[Stored records]

-- ==== Sys2Proof/Certificates/Slice0/Obligations.lean ====
section
/-! DEFINITION. The statements for the provers, by file of spec/. A docstring cites the rule its statement formalises;
where a rule rests on the spec's own decision D<n> (92_eei_decisions.md) or on a log entry of this model, it says so.
In an equation `exec i s = .next { s with … }` every field not written stands unchanged: that is the frame. -/

open Sys2Proof Sys2Proof.Machine

/-! ## Encodings (30_encoding.md) -/

/-- Decoding an encoded instruction gives it back, every operand at every value (R81 to R83; the encoding is the
spec's own, D3). -/
def Obligations.DecodeOfEncodeIsTheInstruction : Prop :=
  ∀ i : Instr, i.wellFormed = true → decode (encode i) = .ok i

/-- A word that decodes is the encoding of what it decodes to: no two words stand for one instruction, and no bit of an
accepted word is ignored (R82, R84; D3, D34). -/
def Obligations.EncodeOfDecodeIsTheWord : Prop :=
  ∀ (w : EventWord) (i : Instr), decode w = .ok i → encode i = w

/-- A word decodes to an instruction of a row of the opcode map exactly when `w & mask = match` for that row (R83;
D3). -/
def Obligations.DecodeSelectsExactlyTheMatchingRow : Prop :=
  ∀ r ∈ opcodeMap, ∀ w : EventWord,
    (∃ i, decode w = .ok i ∧ i.name = r.name) ↔ w &&& r.mask = r.matchBits

/-- A reserved word is refused, whatever the state: an operation code `0x09` to `0xFE`, or a known one with a field it
does not use not 0 (R84; the refusal is the spec's own decision D34). -/
def Obligations.ReservedWordsAreRefused : Prop :=
  ∀ (s : State) (w : EventWord) (rest : List EventWord), s.cfg.legal = true → s.inbox = w :: rest →
    (0x09 ≤ (EventWord.op w).toNat ∧ (EventWord.op w).toNat ≤ 0xFE →
      step s = .refused (.reservedWord .reservedOpcode)) ∧
    ((EventWord.op w).toNat ∈ [0x00, 0x02, 0x07, 0xFF] →
      (EventWord.fieldA w ≠ 0 ∨ EventWord.fieldB w ≠ 0) →
      step s = .refused (.reservedWord .nonzeroUnusedField)) ∧
    ((EventWord.op w).toNat ∈ [0x01, 0x04, 0x05, 0x06, 0x08] → EventWord.fieldB w ≠ 0 →
      step s = .refused (.reservedWord .nonzeroUnusedField))

/-- Words of the spec's own table of event words decode as it says (95_test_vectors.md, "Event words"). -/
def Obligations.TableWordsDecodeAsListed : Prop :=
  decode 0x000000000000#48 = .ok .nop ∧
  decode 0x01000003E800#48 = .ok (.edge 1000) ∧
  decode 0x01FFFFFFFF00#48 = .ok (.edge 4294967295) ∧
  decode 0x020000000000#48 = .ok .drain ∧
  decode 0x0300001388B4#48 = .ok (.poll 5000 180) ∧
  decode 0x040000138800#48 = .ok (.hbeat 5000) ∧
  decode 0x05000001E800#48 = .ok (.classify 488) ∧
  decode 0x060000138800#48 = .ok (.idlechk 5000) ∧
  decode 0x070000000000#48 = .ok .validate ∧
  decode 0x080000138800#48 = .ok (.step 5000) ∧
  decode 0xFF0000000000#48 = .ok .reset

/-- A step runs the operation the next event word decodes to, in the state that has that word taken from its input:
from a state a run may be in, or for RESET from any state (R81, R82; the event list is D4). -/
def Obligations.StepRunsTheDecodedOperation : Prop :=
  ∀ (s : State) (w : EventWord) (rest : List EventWord) (i : Instr),
    s.cfg.legal = true → s.inbox = w :: rest → decode w = .ok i → (i = .reset ∨ s.startable = true) →
    step s = exec i { s with inbox := rest }

/-- The other outcomes of a step. A configuration outside R12 is refused (00_scope.md R12, the spec's decision D35).
With no event waiting nothing changes (the model's choice, log 5). A state that fails 70_reset_and_hazards.md R236 is
refused for every operation but RESET: 30_encoding.md R79 refuses such a start state where it holds a reserved code
(D12, D13), and that the model does so for all of R236, at every step, is its own inference (log 7). -/
def Obligations.StepOutsideItsDomain : Prop :=
  (∀ s : State, s.cfg.legal = false → step s = .refused .illegalConfig) ∧
  (∀ s : State, s.cfg.legal = true → s.inbox = [] → step s = .next s) ∧
  (∀ (s : State) (w : EventWord) (rest : List EventWord) (i : Instr),
    s.cfg.legal = true → s.inbox = w :: rest → decode w = .ok i → i ≠ .reset → s.startable = false →
    step s = .refused .illegalStart)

**TASK GOAL:** Write out every line of the data that holds the word "where".

**SOLUTION TO THE PROBLEM:**
where a rule rests on the spec's own decision D<n> (92_eei_decisions.md) or on a log entry of this model, it says so.
refused for every operation but RESET: 30_encoding.md R79 refuses such a start state where it holds a reserved code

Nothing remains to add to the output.